Let's illustrate the training data by comparing OpenAI's ChatGPT and Google's Bard. Both ChatGPT and Bard have unique training styles. Specifically, ChatGPT runs on the GPT-3.5 model, while Bard runs on LaMDA2. We can think of GPT-3.5 as the "brain" of ChatGPT, and LaMDA2 as Bard's. The main commonality between them is that they are both built on top of Transformer. But as far as we know, that's where the common ground ends.

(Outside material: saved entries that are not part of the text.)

-- ==== Sys2Proof/Machine/Resolve.lean ====
section
/-!
DEFINITION. RESOLVE (R302-R304): its checks and wait, its table step with the key-value step and the sequence slots
(R81, R82, R291), and its completion (R252).
-/

namespace Sys2Proof.Machine

/-- The path from a version to the one whose parent counts as the root, top first. -/
def State.resolvePath (s : State) (v : Nat) : List Nat := (s.ancestors v).reverse

/-- S[d] of a RESOLVE. -/
def resolveResult (committed squashed st : Nat) : Nat := committed + 256 * min 255 squashed + 65536 * st

/-- RESOLVE issues: a refusal at once (st 1, 2), or the wait of phase 4 + v, which keeps the bitmap's address and, in its low
bits, the length of the path. -/
def effResolve (f : UR3) (s : State) : State :=
  let f := absUr3 s.group f
  let g := s.group
  let v := (g.sAt f.a.toNat).toNat
  let b := (g.sAt f.b.toNat).toNat
  let put (st : Nat) (s : State) : State :=
    advance 1 (s.setGroup (s.group.setS f.d.toNat (BitVec.ofNat 64 (resolveResult 0 0 st))))
  if s.split.phase ≥ 2 then blockIn (.resolve f) s.split.phase s.split.wdata s
  else if v ≥ 256 ∨ b % 32 ≠ 0 then illegal s
  else
    let s := endIdem s
    let x := s.ver v
    if g.vid ≠ 0 then put 2 s
    else if v ≠ 0 ∧ (!x.open_ || x.foreign || x.asn ≠ g.asn) then put 1 s
    else blockIn (.resolve f) (4 + v) (BitVec.ofNat 64 (b + min 31 (s.ancestors v).length)) s
def execResolve (f : UR3) (s : State) : Result := runWord true true (f.refs s.group) (effResolve f) s

/-! ### The table step -/

/-- What a waiting RESOLVE of `v` finds: it may go on, or it ends with a status. -/
inductive ResolveWait where
  | waits
  | ends (st : Nat)
  | steps
deriving DecidableEq, Repr

/-- What the wait of a RESOLVE of `v` finds that was issued with a path of `n` versions: it goes on once every version of the
path is closed, or one above `v` has been committed. Every link from `v` upwards is followed, squashed versions included,
until the root or a committed version (R81). -/
def resolveWait (s : State) (v n : Nat) : ResolveWait :=
  if v = 0 then .steps
  else if (s.ver v).st == .committed || (s.ver v).st == .free then .ends 1
  else if (s.ancestors v).any fun u => (s.ver u).st == .squashed then .ends 4
  else if (s.ancestors v).length < n || (s.ancestors v).all (fun u => (s.ver u).st == .closed) then .steps
  else .waits

/-- The bitmap names `w`. -/
def inBitmap (bm : Option (List Byte)) (w : Nat) : Bool :=
  match bm with
  | none => true
  | some bs => (bs.getD (w / 8) 0).getLsbD (w % 8)

/-- Roots of the subtrees to squash: other children of each path version's parent, or the named top-level versions. -/
def squashRoots (s : State) (asn : Nat) (bm : Option (List Byte)) (path : List Nat) : List Nat :=
  let parents := if path.isEmpty then [0] else path.map s.parentOf
  (List.range 256).filter fun w =>
    w ≠ 0 && (s.ver w).open_ && !(s.ver w).foreign && !path.contains w && parents.any fun p =>
      s.parentOf w = p && (p ≠ 0 || ((s.ver w).asn = asn && inBitmap bm w))

/-- Every version in the subtrees of some roots. -/
def squashSet (s : State) (roots : List Nat) : List Nat :=
  (List.range 256).filter fun u => u ≠ 0 && (s.ver u).open_ && roots.any fun w => s.within w u

/-- One update of a sequence slot's history (R291). -/
def bumpHistory (c : Nat) (ds : Nat × Nat) (s : State) : State :=
  let e := s.dieAt ds.1
  let h := (mapGet 256 e.seqH ds.2).toNat
  s.setDie ds.1 { e with seqH := mapSet e.seqH ds.2 (BitVec.ofNat 16 ((7 * h + 256 * c + 4) / 8)) }

/-- SEQUENCE_SLOT_UPDATE: each slot once. -/
def bumpSlots (c : Nat) (slots : List (Nat × Nat)) (s : State) : State := slots.dedup.foldl (fun t x => bumpHistory c x t) s

/-- Commit a path, top first: consecutive stamps, permits back, DONEADDR counters of its grids (R74, R297, R304). -/
def commitVersion (s : State) (u : Nat) : State :=
  let x := s.ver u
  let s := returnPermit u (s.setVer u { x with st := .committed, cstamp := s.vers.nextStamp })
  let s := { s with vers := { s.vers with nextStamp := s.vers.nextStamp + 1, sweep := s.vers.sweep ++ [u] } }
  x.dones.foldl (fun t d => advanceDone x.die d.1 d.2 t) s

/-- The table step itself, by a RESOLVE issued on die `d` (R302): its counts and the state. -/
def resolveStep (d token asn v : Nat) (bm : Option (List Byte)) (s : State) : Nat × Nat × State :=
  let path := s.resolvePath v
  let roots := squashRoots s asn bm path
  let dead := squashSet s roots
  let slots := if v = 0 then roots.flatMap fun w => (s.ver w).seqs else (s.ver v).seqs
  let peers := peersOf s path
  let s := squashVersions d token dead s
  let s := path.foldl commitVersion s
  let s := bumpSlots path.length slots s
  let s := if path.isEmpty then s else sendLists d .commitMessage token path peers s
  (path.length, dead.length, s)

/-- The selected split's RESOLVE can take its table step: it need not wait, or wait for a store of its own to the bitmap. -/
def tableStepDue (s : State) : Bool :=
  match s.split.wait with
  | some (.resolve _) =>
    let b := s.split.wdata.toNat / 32 * 32
    decide (4 ≤ s.split.phase) && (match resolveWait s (s.split.phase - 4) (s.split.wdata.toNat % 32) with
      | .waits => false
      | .ends _ => true
      | .steps => b = 0 || (s.grid.firstRefused false b 32).isSome || !s.ownStoreAt 0 b 32)
  | _ => false

/-- One die, either, has taken a RESOLVE's table step; the other still holds the states that the step changed, until its
own step (R81, R252). -/
def firstDieStep (changed : List Nat) (old s : State) : State :=
  { s with fresh := s.fresh + 1, vers := { s.vers with
      lag := some (Config.choice s.fresh 2 % 2, changed.map fun u => (u, (old.ver u).st)) } }
/-- The other die takes the step too, and then comes the key-value step of the versions whose states have changed (R82). -/
def otherDieStep (s : State) : State :=
  let vs : List Nat := match s.vers.lag with
    | some (_, l) => l.map (·.1)
    | none => []
  let committed (v : Nat) : Bool := (s.ver v).st == .committed
  kvStep (vs.filter committed) (vs.filter fun v => !committed v) { s with vers := { s.vers with lag := none } }

/-- RESOLVE_TABLE_STEP: the selected split's RESOLVE reads its bitmap and steps, or ends with its status. Its result
waits in phase 3 for the other die's step and for the acknowledgements. A selection that names no waiting RESOLVE
stands for the step of the other die, which comes before another RESOLVE's step. -/
def execResolveTableStep (s : State) : Result :=
  agentStep (fun s =>
    match s.split.wait with
    | some (.resolve f) =>
      if 4 ≤ s.split.phase ∧ s.group.live then
        let g := s.group
        let v := s.split.phase - 4
        let b := s.split.wdata.toNat / 32 * 32
        let token := s.vers.nextResolve
        let done (r : Nat) (s : State) : State := blockIn (.resolve f) 3 (BitVec.ofNat 64 (r + 2 ^ 32 * token)) s
        match resolveWait s v (s.split.wdata.toNat % 32) with
        | .waits => s
        | .ends st => done (resolveResult 0 0 st) s
        | .steps =>
          let go (bm : Option (List Byte)) (s : State) : State :=
            let s := otherDieStep s
            let s := { s with vers := { s.vers with nextResolve := token + 1 } }
            let r := resolveStep (dieOf s.sel.core) token g.asn v bm s
            let path := s.resolvePath v
            done (resolveResult r.1 r.2.1 0) (firstDieStep (path ++ squashSet s (squashRoots s g.asn bm path)) s r.2.2)
          if b = 0 then go none s
          else match s.grid.firstRefused false b 32 with
            | some a => leaseFault a s
            | none =>
              if s.ownStoreAt 0 b 32 then s
              else match readVa (dieOf s.sel.core) g.asn 0 b 32 s with
                | (.ok bs, s) => go (some bs) s
                | (.error e, s) => accessFault e.1 e.2 s
      else s
    | _ => otherDieStep s) s

/-- RESOLVE_COMPLETE (R252): both dies have taken their table step, and every acknowledgement is in. -/
def resolveDone (s : State) : Bool :=
  s.split.phase = 3 && s.vers.lag.isNone && !s.vers.acks.any fun a => a.1 = s.split.wdata.toNat / 2 ^ 32

def execResolveComplete (s : State) : Result :=
  agentStep (fun s =>
    match s.split.wait with
    | some (.resolve f) =>
      if resolveDone s then
        advance 1 (s.setGroup (s.group.setS f.d.toNat (BitVec.ofNat 64 (s.split.wdata.toNat % 2 ^ 32))))
      else s
    | _ => s) s

end Sys2Proof.Machine
end

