-- ==== Sys2Proof/Machine/Place.lean ====
section
/-!
DEFINITION. The launch engine's placing of blocks (R62, R279, R287-R293, R260): leases made ready, dependences,
the choice of grid and core, and the state a block and its groups begin with (R17, R137, R257).
-/

namespace Sys2Proof.Machine

/-! ### Leases and dependences (R62, R287, R288) -/

/-- The pages that overlap a range, with whether they must be writable. -/
def Range.pages (r : Range) : List (Nat × Bool) :=
  (List.range (vpnOf (r.base + r.len - 1) - vpnOf r.base + 1)).map fun i => (vpnOf r.base + i, r.rw)

/-- Pages of a grid's lease, each once, writable where any range over it is. -/
def Grid.leasePages (g : Grid) : List (Nat × Bool) :=
  let ps := g.ranges.flatMap Range.pages
  ((ps.map (·.1)).dedup).map fun p => (p, ps.any fun q => q.1 = p && q.2)

/-- What the lease manager finds for one page. -/
inductive PageReady where
  | ready
  /-- a page in flash that is first to be copied back to HBM -/
  | flash
  /-- one whose GEN may not change now: it is held (R70), or a command is at work on it (R67) -/
  | held
  /-- one of a peer's memory: its home makes it resident (R64) -/
  | peer
  | error
deriving DecidableEq, Repr

/-- PERM as the entry holds it. -/
def pteRawPerm (e : Pte) : BitVec 2 := (e >>> 136).setWidth 2

/-- What the lease manager finds for a page. One that the package's tables do not map is a peer's, in a pod, where the pod's
numbering of the address space says so; which ranges of it are whose is the runtimes' (R64; log entry 93). -/
def pageReady (g : Grid) (s : State) (p : Nat × Bool) : PageReady :=
  match (s.walkOf g.asn p.1 none).hit with
  | .found st _ e =>
    if !(pteRawPerm e).getLsbD 0 then .error
    else if p.2 && decide (st ≥ 8) then (if pteHold e = 0 && !pteBusy e then .flash else .held)
    else if p.2 && !(pteRawPerm e).getLsbD 1 then .error else .ready
  | .none =>
    if (List.range 64).any (fun q => q != s.id.pkg.toNat && s.id.podmask.getLsbD q) && Config.peerMaps g.asn p.1 then .peer
    else .error
  | .unreadable _ => .error

/-- The first address of the lease whose page cannot be made ready, range by range. -/
def Grid.leaseGap (g : Grid) (s : State) : Option Nat :=
  (g.ranges.flatMap fun r => (r.pages.filter fun p => pageReady g s p == .error).map fun p => max (p.1 * 2 ^ 21) r.base).head?

/-- The first page that is to come back from flash. -/
def Grid.leaseFlash (g : Grid) (s : State) : Option Nat :=
  (g.leasePages.find? fun p => pageReady g s p == .flash).map (·.1)
/-- A page that is to come back is held. -/
def Grid.leaseHeld (g : Grid) (s : State) : Bool := g.leasePages.any fun p => pageReady g s p == .held

/-- The lease manager can act for a grid that has been accepted and has no lease yet; a page that comes back from flash
waits for the end of an earlier invalidation, or of the holds on it. -/
def leaseDue (s : State) (gid : Nat) : Bool :=
  let g := s.gridAt gid
  g.st == .waiting && !g.leaseReady && g.fault.isNone && !g.squashed && (mapFind s.grids gid).isSome &&
    ((g.leaseGap s).isSome || (if (g.leaseFlash s).isSome then !s.xl.busy else !g.leaseHeld s))

/-- A grid that ends before dispatch with a lease error (R287, R288). -/
def endWithLease (gid detail : Nat) (s : State) : State :=
  finishGrid gid 3 (s.setGrid gid { s.gridAt gid with leaseErr := some detail, todo := [] })

/-- A page in flash is copied back to an HBM frame that holds no page, and remapped there, writable (R62; log entry 80). A
frame that turns out to be in use, or whose tables cannot be read, is passed over. -/
def copyBack (g : Grid) (vpn : Nat) (s : State) : State :=
  let i := Config.leaseFrame s.fresh % (8 * 32768)
  let t := (i / 32768, i % 32768)
  let s := { s with fresh := s.fresh + 1 }
  match (s.walkOf g.asn vpn none).hit with
  | .found st fr e =>
    if pteV (s.pte t.1 t.2) || (s.pteBad t.1 t.2).isSome || (s.badSector (s.anchorAddr t.1 (xlHash (pteAsn e) (pteVpn e))) 4).isSome ||
        (s.readFault 0 (physOf st fr 0) (2 ^ 21)).isSome then s
    else
      let (bs, s) := readView 0 (physOf st fr 0) (2 ^ 21) s
      invalidate (fun a v => a == g.asn && v == vpn)
        (movePage st fr e ((pteRawPerm e).toNat ||| 2) t (writeView 0 (atAddr (physOf t.1 t.2 0) bs) s))
  | _ => s

/-- A step of the lease manager (R62): it ends the grid, brings one page back from flash, or makes the lease ready: PINS
of every page of its own package (R64), and LEASE where it is 0. -/
def makeLease (gid : Nat) (s : State) : State :=
  let g := s.gridAt gid
  match g.leaseGap s, g.leaseFlash s with
  | some va, _ => endWithLease gid va s
  | none, some vpn => copyBack g vpn s
  | none, none =>
    let pin (s : State) (p : Nat × Bool) : State := modPage g.die g.asn p.1 (fun e =>
      let e := pteSet e 112 16 (ptePins e + 1)
      if pteLease e = 0 then pteSet e 96 16 (Config.leaseNumber g.order).toNat else e) s
    let own := g.leasePages.filter fun p => pageReady g s p != .peer
    let s := own.foldl pin s
    s.setGrid gid { s.gridAt gid with leaseReady := true, pinned := own.map (·.1) }

/-- The word at WAITADDR, or no word; and what the read leaves. -/
def waitWord (g : Grid) (s : State) : Option Nat × State :=
  match readVa g.die g.asn 0 g.waitaddr 8 s with
  | (.ok bs, s) => (some (leNat bs), s)
  | (.error _, s) => (none, s)

/-- A poll of WAITADDR that changes something. -/
def pollDue (s : State) (gid : Nat) : Bool :=
  let g := s.gridAt gid
  g.st == .waiting && !g.waitMet && g.waitaddr != 0 && g.fault.isNone && !g.squashed &&
    (match (waitWord g s).1 with
      | some w => decide (g.waitval.toNat ≤ w)
      | none => true)

/-- WAITADDR_POLL (R288). -/
def execWaitaddrPoll (s : State) : Result :=
  agentStep (fun s =>
    let gid := s.sel.gid
    if pollDue s gid then
      match waitWord (s.gridAt gid) s with
      | (some _, s) => s.setGrid gid { s.gridAt gid with waitMet := true }
      | (none, s) => endWithLease gid (s.gridAt gid).waitaddr s
    else s) s

/-- A grid with a block that can be dispatched (R287, R288). -/
def eligible (s : State) (gid : Nat) : Bool :=
  let g := s.gridAt gid
  (g.st == .waiting || g.st == .dispatching) && !g.todo.isEmpty && g.leaseReady && g.fault.isNone && !g.squashed &&
    (g.waitaddr == 0 || g.waitMet) && (!g.truse || (s.dieAt g.die).tokenReached g.trbar g.trgen)

/-! ### Which grid places its block next (R287, R292) -/

/-- Resident blocks of a grid. -/
def State.residentBlocks (s : State) (gid : Nat) : Nat :=
  (s.cores.map fun c => (c.2.blocks.filter fun b => b.2.gid = gid && b.2.place == .resident).length).sum

/-- R292's value. -/
def seqValue (s : State) (gid : Nat) : Nat :=
  let g := s.gridAt gid
  (s.residentBlocks gid + 1) * 65536 / max (mapGet 256 (s.dieAt g.die).seqH g.seqslot).toNat 1

/-- The earliest accepted of some grids. -/
def earliest (s : State) (l : List Nat) : Option Nat :=
  l.foldl (fun b g => match b with
    | none => some g
    | some x => if (s.gridAt g).order < (s.gridAt x).order then some g else b) none

/-- The grid of a die's class that places the next block. -/
def nextGrid (s : State) (d cls : Nat) : Option Nat :=
  let l := ((s.grids.map (·.1)).filter fun g => (s.gridAt g).die = d && (s.gridAt g).cls = cls && eligible s g)
  match earliest s l with
  | none => none
  | some g =>
    if !(s.gridAt g).seqen then some g
    else
      let q := l.filter fun x => (s.gridAt x).seqen
      let best := q.foldl (fun m x => min m (seqValue s x)) (seqValue s g)
      earliest s (q.filter fun x => seqValue s x = best)

/-! ### Where a block fits (R289) -/

def Grid.groupCount (g : Grid) : Nat := (g.stages.map (·.groups)).sum
def Grid.budgetSum (g : Grid) : Nat := (g.stages.map fun x => x.groups * x.budget).sum
def Grid.queueEntries (g : Grid) : Nat := (g.queues.map fun q => q.2.cap).sum
def Grid.dieList (g : Grid) : List Nat :=
  match g.dies with
  | 0 => [g.die]
  | 1 => [0]
  | 2 => [1]
  | _ => [0, 1]

/-- Bits set in a word. -/
def popWord (w : Word) : Nat := ((List.range 32).filter fun i => w.getLsbD i).length

/-- Segments of the grids of some blocks. -/
def segmentsOf (s : State) (bs : List Block) : Nat :=
  (((bs.map (·.gid)).dedup).map fun g => popWord (s.gridAt g).segmask).sum

/-- The fused-cluster rule (R113). -/
def fuseOk (s : State) (gid k : Nat) : Bool :=
  let g := s.gridAt gid
  (s.clusterBlocks k).all fun b => b.gid = gid || (!g.fuse && !(s.gridAt b.gid).fuse)

/-- Bytes of shared memory of a core (R108). -/
def sharedMax (k : Nat) : Nat := if isOasis k then 1048576 else 262144

/-- The lowest place in shared memory at which a contiguous range fits beside ranges given by base and size (R108; log
entry 78). -/
def sharedHole (lim n : Nat) (used : List (Nat × Nat)) : Option Nat :=
  let ok (a : Nat) : Bool := decide (a + n ≤ lim) && used.all fun u => decide (a + n ≤ u.1) || decide (u.1 + u.2 ≤ a)
  ((0 :: used.map fun u => u.1 + u.2).filter ok).foldl (fun b a => match b with
    | none => some a
    | some x => some (min a x)) none

/-- Places for several ranges in turn. -/
def sharedHoles (lim : Nat) : List Nat → List (Nat × Nat) → Option (List Nat)
  | [], _ => some []
  | n :: r, used => match sharedHole lim n used with
    | none => none
    | some a => (sharedHoles lim r ((a, n) :: used)).map (a :: ·)

/-- Ranges of shared memory that blocks hold. -/
def sharedUsed (bs : List Block) : List (Nat × Nat) := (bs.filter fun b => b.sharedSize ≠ 0).map fun b => (b.sharedBase, b.sharedSize)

Now the difference comes, the main thing is that they read differently. OpenAI has kept the GPT-3.5 training dataset a secret. But we do know that both GPT-2 and GPT-3 were trained at least in part on The Pile dataset - a collection of multiple full-length fiction and non-fiction books, texts from Github, all of Wikipedia, StackExchange, PubMed, etc. . This dataset is huge, over 825 GB of raw text.

But here's the thing: Conversational language is not the same as written language. A writer can be passionate in writing, but stilted in one-on-one conversations. So, OpenAI can't just release GPT-3.5 under the alias "ChatGPT" and call it a day. Instead, OpenAI needed to fine-tune GPT-3.5 on conversational text to create ChatGPT, a language service model based on InstructGPT.

This is where some might think Bard has an advantage. LaMDA was not trained by The Pile. Instead, LaMDA has focused on reading conversations from the start. It doesn't read books, it models the rhythms and dialects of conversation. As a result, Bard captures the details that distinguish open dialogue from other forms of communication.

In other words, while ChatGPT's brain first learned to read novels, research papers, code, and Wikipedia before learning how to have human-like conversations, Bard learned only conversations.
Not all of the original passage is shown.